Risk Consequences Precautions
Hardware Failure
Collector Software Failure Collector
Connected Agents and Collector plugin's PurePaths and measurements are missing from the time the Agents try to reconnect to the Collector and could not buffer. Make the Collector highly available by creating Collector groups and having head-room and redundancy in Collectors

AppMon Server

If the Server fails due to a hardware or software failure, the Collectors buffer data for a period of time, ranging from 30 seconds to a couple of minutes depending on load and Collector heap configuration. As a result, no PurePaths or measurements are lost if the Server is started again within this period.

The Server uses self monitoring with an integrated software watchdog to detect fatal software problems. For issues such as out-of-memory or a hanging threads, the Server process is restarted automatically.

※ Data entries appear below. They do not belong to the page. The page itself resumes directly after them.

/-- A skip that is taken, one that is not, and an instruction that faults. -/
theorem witness_PcAdvances :
    let s := State.reset
    s.fault = .none ∧ (∃ t, exec (.seImm 0 0) s = .next t ∧ t.fault = .none) ∧ SkipHolds s (.seImm 0 0) ∧
    ¬ SkipHolds s (.sneImm 0 0) ∧ isTransfer (.seImm 0 0) = false ∧ ¬ Blocks s (.seImm 0 0) ∧
    ∃ t, exec .ret s = .next t ∧ t.fault ≠ .none := by
  refine ⟨rfl, ⟨_, rfl, rfl⟩, ?_, ?_, rfl, ?_, ⟨_, rfl, by decide⟩⟩
  · unfold SkipHolds; decide
  · unfold SkipHolds; decide
  · rintro ⟨⟨x, h⟩, _⟩
    cases h

theorem witness_StepLeavesTimers :
    (∃ t, step (at200 0xF115 (State.reset.setV 1 7)) = .next t ∧ t.dt ≠ (at200 0xF115 (State.reset.setV 1 7)).dt) ∧
    (∃ t, step (at200 0xF118 (State.reset.setV 1 7)) = .next t ∧ t.st ≠ (at200 0xF118 (State.reset.setV 1 7)).st) ∧
    ∀ x : Reg, (at200 0xF115 State.reset).fetchDecode ≠ .op (.ldVxDt x) :=
  ⟨⟨_, rfl, by decide⟩, ⟨_, rfl, by decide⟩, by decide⟩

/-- Not waiting and not at a key instruction; waiting under STALL. -/
theorem witness_StepReadsTheKeypad :
    (∃ t, step State.reset = .next t) ∧ State.reset.wait = none ∧
    (∀ x : Reg, State.reset.fetchDecode ≠ .op (.skp x) ∧ State.reset.fetchDecode ≠ .op (.sknp x) ∧
      State.reset.fetchDecode ≠ .op (.ldVxK x)) ∧
    blockedStall.wait ≠ none ∧ blockedStall.params.keywaitMode = .stall :=
  ⟨⟨_, rfl⟩, rfl, by decide, by decide, rfl⟩

/-- The invariant in a state where all of it says something: blocked at F30A, with that state saved. -/
theorem witness_Inv : Inv (hostSave blocked) ∧ ∃ t, step (hostSave blocked) = .next t := by
  have h : SnapshotInv (hostSave blocked).params blocked.snapshot := by
    unfold SnapshotInv
    decide
  refine ⟨⟨h, fun c hc => ?_⟩, ⟨_, rfl⟩⟩
  cases hc
  exact h

theorem witness_HostOperations :
    (∃ t, (HostOp.load [0x12, 0x00]).apply State.reset = .next t) ∧ State.reset.wait = none ∧
    ∃ t, HostOp.restore.apply (hostSave blocked) = .next t :=
  ⟨⟨_, rfl⟩, rfl, ⟨_, rfl⟩⟩

theorem witness_Frame :
    ∃ t, exec (.ldMemVx 15) (State.reset.setI 0x300) = .next t ∧ Part.i ∉ mayWriteParts (.ldMemVx 15) ∧
      (0 : Reg) ∉ mayWriteRegs (.ldMemVx 15) := ⟨_, rfl, by decide, by decide⟩

/-- Each fault at the edge of its condition, and the other side of the edge. -/
theorem witness_Raises :
    Raises (stackOf 16) (.call 0) .stackOverflow ∧ Raises (stackOf 0) .ret .stackUnderflow ∧
    Raises (State.reset.setV 5 16) (.skp 5) .keyIndex ∧ Raises (State.reset.setV 5 16) (.sknp 5) .keyIndex ∧
    (stackOf 16).fault = .none ∧ ¬ Raises (stackOf 15) (.call 0) .stackOverflow ∧
    ¬ Raises (stackOf 1) .ret .stackUnderflow ∧ ¬ Raises (State.reset.setV 5 15) (.skp 5) .keyIndex := by
  unfold Raises
  decide

theorem witness_Raises_fontWrite :
    Raises (resetFontFault.setI 0x04F) (.ldBVx 0) .fontWrite ∧ Raises (resetFontFault.setI 0xFFE) (.ldMemVx 2) .fontWrite ∧
    ¬ Raises (resetFontFault.setI 0x050) (.ldBVx 0) .fontWrite ∧ ¬ Raises (State.reset.setI 0x000) (.ldBVx 0) .fontWrite := by
  refine ⟨⟨rfl, rfl, 0, by decide, by decide⟩, ⟨rfl, rfl, 2, by decide, by decide⟩, ?_, ?_⟩
  · rintro ⟨_, _, k, hk, h⟩
    have hi : (resetFontFault.setI 0x050).i.toNat = 80 := rfl
    rw [hi] at h
    omega
  · rintro ⟨_, h, _⟩
    cases h

theorem witness_FaultsArePrecise : ∃ t, exec .ret (stackOf 0) = .next t ∧ t = (stackOf 0).setFault .stackUnderflow :=
  ⟨_, rfl, rfl⟩

theorem witness_FaultsAreSticky :
    let s := State.reset.setFault .keyIndex
    s.fault ≠ .none ∧ (∀ op ∈ [HostOp.step, .tick, .save, .restore], op ≠ .init ∧ op ≠ .reset) ∧
    ∃ t, HostOp.applyAll [HostOp.step, .tick, .save, .restore] s = .next t :=
  ⟨by decide, by decide, ⟨_, rfl⟩⟩

theorem witness_Call : (stackOf 15).sp.val < 16 ∧ (stackOf 0).sp.val < 16 ∧ (stackOf 16).sp.val = 16 := by decide

theorem witness_Ret : 0 < (stackOf 1).sp.val ∧ 0 < (stackOf 16).sp.val ∧ (stackOf 0).sp.val = 0 := by decide

theorem witness_RegisterSkips :
    (∃ x nn, Instr.seImm 3 0x10 = .seImm x nn ∨ Instr.seImm 3 0x10 = .sneImm x nn) ∧
    (∃ x y, Instr.sneReg 1 2 = .seReg x y ∨ Instr.sneReg 1 2 = .sneReg x y) ∧
    SkipHolds (State.reset.setV 3 0x10) (.seImm 3 0x10) ∧ ¬ SkipHolds State.reset (.seImm 3 0x10) := by
  refine ⟨⟨_, _, .inl rfl⟩, ⟨_, _, .inr rfl⟩, ?_, ?_⟩
  · unfold SkipHolds; decide
  · unfold SkipHolds; decide

theorem witness_KeySkips :
    (State.reset.setV 5 15).v[(5 : Reg)].toNat < 16 ∧ 16 ≤ (State.reset.setV 5 16).v[(5 : Reg)].toNat := by decide

/-- x ≠ F, and x = F under either policy. -/
theorem witness_FlagResult :
    (3 : Reg) ≠ 15 ∧ State.reset.params.xfPolicy = .flagWins ∧ resetResultWins.params.xfPolicy = .resultWins := by decide

theorem witness_FlagLaws : ((15 : Reg) = regF → State.reset.params.xfPolicy = .flagWins) ∧ (14 : Reg) ≠ regF := by decide

/-- A covered pixel at the corner of the screen, and one past the sprite's only lit column. -/
theorem witness_SpriteCovers :
    let s := ((State.reset.setV 0 63).setV 1 31).memWrite 0x000 0xFF
    SpriteCovers s 0 1 15 63 31 ∧ ¬ SpriteCovers s 0 1 15 62 31 := by
  constructor
  · exact ⟨0, 0, by decide, by decide, by decide, by decide, by decide⟩
  · rintro ⟨r, c, _, _, _, h, _⟩
    have hv : (((State.reset.setV 0 63).setV 1 31).memWrite 0x000 0xFF).v[(0 : Reg)].toNat = 63 := rfl
    have hp : (62 : Fin 64).val = 62 := rfl
    rw [hv, hp] at h
    omega

theorem witness_DrawingTwice : (0 : Reg) ≠ regF ∧ (14 : Reg) ≠ regF := by decide

/-- A draw at row 31 of two rows, in two memories that differ at the second row's byte, which is not drawn. -/
theorem witness_DrawReads :
    let s := (State.reset.setV 1 31).setI 0x300
    let m := (s.memWrite 0x301 0xFF).mem
    (∀ r : Nat, r < 2 → s.v[(1 : Reg)].toNat % 32 + r < 32 →
      (s.setMem m).memRead (byteAddr s.i r) = s.memRead (byteAddr s.i r)) ∧
    (s.setMem m).memRead 0x301 ≠ s.memRead 0x301 := by decide

theorem witness_LdK : LeastPressed (pressing [5, 9] State.reset) 5 ∧ ∀ k : Reg, State.reset.key[k] = false := by
  unfold LeastPressed
  decide

/-- A store that the font check lets pass and one it stops, at the edge; an address below and one above the block. -/
theorem witness_Stores :
    MemoryCanonical (resetFontFault.setI 0x050) ∧ ¬ FontForbids (resetFontFault.setI 0x050) 0x050 3 ∧
    FontForbids (resetFontFault.setI 0x04F) 0x04F 3 ∧ FontForbids (resetFontFault.setI 0xFFE) 0xFFE 3 ∧
    (∀ k < 3, memIndex 0x04F ≠ memIndex (byteAddr 0x050 k)) ∧ (∀ k < 3, memIndex 0x053 ≠ memIndex (byteAddr 0x050 k)) := by
  refine ⟨by unfold MemoryCanonical; decide, ?_, ⟨rfl, 0, by decide, by decide⟩, ⟨rfl, 2, by decide, by decide⟩,
    by decide, by decide⟩
  rintro ⟨_, k, hk, h⟩
  have hi : (0x050 : Word).toNat = 80 := rfl
  rw [hi] at h
  omega

theorem witness_LdFromMemory : (3 : Reg) ≤ 3 ∧ (0 : Reg) ≤ 3 ∧ (3 : Reg) < 4 := by decide

/-- The last byte of an image that is copied, the first that is not, and an address below the image. -/
theorem witness_Load :
    MemoryCanonical State.reset ∧ 0xDFF < (List.replicate 0xE01 (0x11 : Byte)).length ∧ 0xDFF < 0xE00 ∧
    (∀ k : Nat, k < 4 → k < 0xE00 → memIndex 0x1FF ≠ 0x200 + k) ∧ (∀ k : Nat, k < 4 → k < 0xE00 → memIndex 0x204 ≠ 0x200 + k) := by
  refine ⟨by unfold MemoryCanonical; decide, by rw [List.length_replicate]; decide, by decide, by decide, by decide⟩

theorem witness_Reset : 0x200 ≤ memIndex 0x200 ∧ 0x200 ≤ memIndex 0xFFF := by decide

/-- Each side of the edges 0x050 and 0x200. -/
theorem witness_InitAndReset :
    memIndex 0x04F < 80 ∧ 80 ≤ memIndex 0x050 ∧ memIndex 0x050 < 0x200 ∧ 80 ≤ memIndex 0x1FF ∧ memIndex 0x1FF < 0x200 ∧
    0x200 ≤ memIndex 0x200 ∧ 0x200 ≤ memIndex 0xFFF := by
  decide

theorem witness_Restore : State.reset.ckpt = none ∧ (hostSave State.reset).ckpt = some State.reset.snapshot := by
  exact ⟨rfl, rfl⟩

theorem witness_RestoreRewinds :
    (∀ op ∈ [HostOp.step, .load [1], .tick, .setKeys 3, .restore], op ≠ .save ∧ op ≠ .init ∧ op ≠ .reset) ∧
    ∃ t, HostOp.applyAll [HostOp.step, .load [1], .tick, .setKeys 3, .restore] (hostSave State.reset) = .next t :=
  ⟨by decide, ⟨_, rfl⟩⟩

theorem witness_SelfJump :
    let s := at200 0x1200 State.reset
    (s.fault = .none ∧ s.wait = none) ∧ s.fetchDecode = .op (.jp 0x200) ∧ s.pc.toNat = (0x200 : Addr).toNat := by decide

end Sys2Proof.Tests
end
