/-- The block registers of the RED page (R434). -/
def regsRED : List RegRow :=
  [
    ⟨0x100, 1, 4, 0, 0, 0, 0xf, [0]⟩ -- RED_CTRL
   ,⟨0x104, 1, 4, 0x7, 0, 0, 0, [0]⟩ -- RED_CLAIM
   ,⟨0x108, 1, 4, 0, 0, 0, 0, [0xf03]⟩ -- RED_ROLE
   ,⟨0x10c, 1, 4, 0, 0, 0, 0, [0]⟩ -- RED_SEAT
   ,⟨0x110, 1, 4, 0, 0, 0, 0, [0]⟩ -- RED_EPOCH
   ,⟨0x114, 1, 4, 0, 0, 0, 0, [0]⟩ -- RED_STAT
   ,⟨0x118, 1, 4, 0, 0, 0, 0, [0]⟩ -- RED_CLAIM_RES
   ,⟨0x11c, 1, 4, 0, 0, 0, 0, [0]⟩ -- RED_CLAIM_TICK
   ,⟨0x120, 1, 4, 0x1, 0, 0, 0, [0x1]⟩ -- RED_CFG
   ,⟨0x124, 1, 4, 0, 0, 0, 0, [0]⟩ -- RED_TRAP
   ,⟨0x128, 1, 4, 0, 0, 0, 0, [0]⟩ -- RED_SYNC_TICK
   ,⟨0x12c, 1, 4, 0, 0, 0, 0, [0]⟩ -- RED_SYNC_TICK_HI
   ,⟨0x130, 1, 4, 0, 0, 0, 0, [0]⟩ -- RED_DIV
   ,⟨0x134, 1, 4, 0, 0, 0, 0, [0]⟩ -- RED_DIV_TICK
   ,⟨0x138, 1, 4, 0, 0, 0, 0, [0]⟩ -- RED_DIV_TICK_HI
   ,⟨0x13c, 6, 4, 0, 0, 0, 0, [0]⟩ -- RED_DIGEST
   ,⟨0x154, 1, 4, 0, 0, 0, 0, [0]⟩ -- RED_MIR
   ,⟨0x158, 1, 4, 0xf, 0, 0, 0x1f0, [0xf]⟩ -- RED_MIR_CTRL
   ,⟨0x160, 6, 4, 0, 0, 0, 0, [0]⟩ -- RED_CNT
  ]

/-- The block registers of the BMX page (R490). -/
def regsBMX : List RegRow :=
  [
    ⟨0x100, 1, 4, 0x1, 0, 0, 0, [0x1]⟩ -- BMX_QUIET_DECODE
   ,⟨0x110, 8, 4, 0xffffffff, 0, 0, 0, [0x88888888, 0x22222222, 0x88888888, 0xcccccccc, 0x44444444, 0x44444444, 0x66666666, 0xffffffff]⟩ -- BMX_PRIO
   ,⟨0x140, 6, 4, 0xffffffff, 0, 0, 0, [0x7cf, 0, 0, 0, 0, 0]⟩ -- BMX_PROT
   ,⟨0x160, 1, 4, 0, 0, 0, 0, [0]⟩ -- BMX_DEC_ADDR
   ,⟨0x164, 1, 4, 0, 0, 0, 0, [0]⟩ -- BMX_DEC_INFO
  ]

/-- The block registers of the NVM page (R491). -/
def regsNVM : List RegRow :=
  [
    ⟨0x100, 1, 4, 0, 0, 0, 0, [0]⟩ -- NVM_STAT
   ,⟨0x104, 1, 4, 0, 0, 0, 0, [0]⟩ -- NVM_GATED
   ,⟨0x108, 1, 4, 0, 0, 0, 0, [0]⟩ -- NVM_WORDS
   ,⟨0x10c, 1, 4, 0, 0, 0, 0, [0]⟩ -- NVM_UC
  ]

/-- The block registers of the HIF page (R489). -/
def regsHIF : List RegRow :=
  [
    ⟨0x100, 1, 4, 0x1, 0, 0, 0, [0]⟩ -- HIF_CTRL
   ,⟨0x104, 1, 4, 0, 0, 0, 0, [0]⟩ -- HIF_STAT
   ,⟨0x108, 1, 4, 0x1, 0, 0, 0, [0]⟩ -- HIF_SMB
   ,⟨0x140, 48, 4, 0xbfbfbfbf, 0, 0, 0, [0]⟩ -- HIF_VMAP
   ,⟨0x200, 6, 4, 0, 0, 0, 0, [0]⟩ -- HIF_IPEND
   ,⟨0x220, 6, 4, 0xffffffff, 0, 0, 0, [0]⟩ -- HIF_ALERT_EN
   ,⟨0x400, 256, 4, 0xffffffff, 0, 0, 0, (List.range 64).flatMap fun _ => [0, 0, 0, 1]⟩ -- HIF_MSIX
   ,⟨0x800, 2, 4, 0, 0, 0, 0, [0]⟩ -- HIF_PBA
  ]

/-- The block registers of the EVT page (R274, R275). -/
def regsEVT : List RegRow :=
  [
    ⟨0x100, 1, 4, 0xff, 0, 0, 0, [0]⟩ -- EVT_PIN_EN
   ,⟨0x104, 1, 4, 0xff, 0, 0, 0, [0]⟩ -- EVT_PIN_POL
   ,⟨0x108, 1, 4, 0xffffffff, 0, 0, 0, [0x2710]⟩ -- EVT_STUCK
   ,⟨0x10c, 1, 4, 0, 0, 0xffff00, 0, [0]⟩ -- EVT_PIN_STAT
   ,⟨0x110, 1, 4, 0x7f7f7f7f, 0, 0, 0, [0]⟩ -- EVT_OUT_CFG
   ,⟨0x114, 1, 4, 0xf, 0, 0, 0, [0]⟩ -- EVT_OUT_SW
   ,⟨0x118, 1, 4, 0, 0, 0, 0, [0]⟩ -- EVT_PIN_CNT
   ,⟨0x200, 32, 4, 0, 0, 0, 0, [0]⟩ -- EVT_LOL_LEVEL
   ,⟨0x280, 32, 4, 0, 0, 0xffffffff, 0, [0]⟩ -- EVT_LOL_CHATTER
   ,⟨0x300, 32, 4, 0, 0, 0xffffffff, 0, [0]⟩ -- EVT_LOL_STUCK
  ]

/-- The block registers of the BYV page (R112). -/
def regsBYV : List RegRow :=
  [
    ⟨0x100, 1, 4, 0x3, 0, 0, 0x1310, [0x3]⟩ -- BYV_CTRL
   ,⟨0x104, 1, 4, 0, 0, 0, 0, [0]⟩ -- BYV_STAT
   ,⟨0x108, 1, 4, 0, 0, 0, 0, [0]⟩ -- BYV_TRAIN_RES
   ,⟨0x110, 1, 4, 0, 0, 0, 0, [0]⟩ -- BYV_EFE_ID
   ,⟨0x114, 1, 4, 0, 0, 0, 0, [0]⟩ -- BYV_EFE_ID_HI
   ,⟨0x118, 1, 4, 0, 0, 0, 0, [0]⟩ -- BYV_EFE_INFO
   ,⟨0x11c, 1, 4, 0, 0, 0, 0, [0]⟩ -- BYV_DELAY
   ,⟨0x120, 1, 4, 0, 0, 0, 0, [0]⟩ -- BYV_CHANGE
   ,⟨0x124, 1, 4, 0, 0, 0, 0, [0]⟩ -- BYV_CHANGE_TICK
   ,⟨0x128, 1, 4, 0, 0, 0, 0, [0]⟩ -- BYV_FRM_OK
   ,⟨0x12c, 1, 4, 0, 0, 0, 0, [0]⟩ -- BYV_FRM_LOST
   ,⟨0x130, 1, 4, 0, 0, 0, 0, [0]⟩ -- BYV_FEC_CORR0
   ,⟨0x134, 1, 4, 0, 0, 0, 0, [0]⟩ -- BYV_FEC_CORR1
   ,⟨0x138, 1, 4, 0, 0, 0, 0, [0]⟩ -- BYV_FEC_UNCORR
   ,⟨0x13c, 1, 4, 0, 0, 0, 0, [0]⟩ -- BYV_DS_LOST
   ,⟨0x140, 1, 4, 0, 0, 0, 0, [0]⟩ -- BYV_MISMATCH_CNT
   ,⟨0x144, 1, 4, 0, 0, 0, 0, [0]⟩ -- BYV_MISMATCH_TICK
   ,⟨0x148, 1, 4, 0, 0, 0, 0, [0]⟩ -- BYV_MISMATCH_TICK_HI
   ,⟨0x150, 1, 4, 0, 0, 0, 0, [0]⟩ -- BYV_LOL
   ,⟨0x154, 1, 4, 0, 0, 0, 0, [0]⟩ -- BYV_LOL_HI
   ,⟨0x158, 1, 4, 0xff, 0, 0, 0, [0x40]⟩ -- BYV_SER_LIMIT
   ,⟨0x15c, 1, 4, 0, 0, 0, 0, [0]⟩ -- BYV_LANE_FCNT
  ]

This is a very important feature that increases availability if you plan to use clustering techniques for high availability or not, because the chances for cluster software to detect such problems are very limited.

The time necessary for the watchdog to detect software problems ranges from immediate (for example, out-of-memory) to a couple of minutes (hanging threads).

Summary: Server Availability

Risk Consequences Precautions
Hardware Failure
Server Software Failure
Connected Collector PurePaths and measurements that could not be buffered are missing. Make the Server highly available

AppMon Frontend Server

For the Frontend Server it is not necessary to implement special availability precautions, but it plays an important role in the component puzzle. It frees the Server from having to provide analysis data to the Clients, giving it more headroom for PurePaths correlation and protecting it from potentially harmful queries.

The AppMon Client is a much less critical component than the Agent, Collector and Server. It is not necessary to implement high availability for the Client.

Performance Warehouse

All Measures and Incidents are stored in the Performance Warehouse RDBMS. Therefore, availability is extremely important. A backup and disaster recovery strategy if high availability of the AppMon solution is a priority.

Note

The AppMon Server buffers data for up to one hour (memory permitting) if the Performance Warehouse is not available. After this period of time has elapsed, the data is removed from the buffer.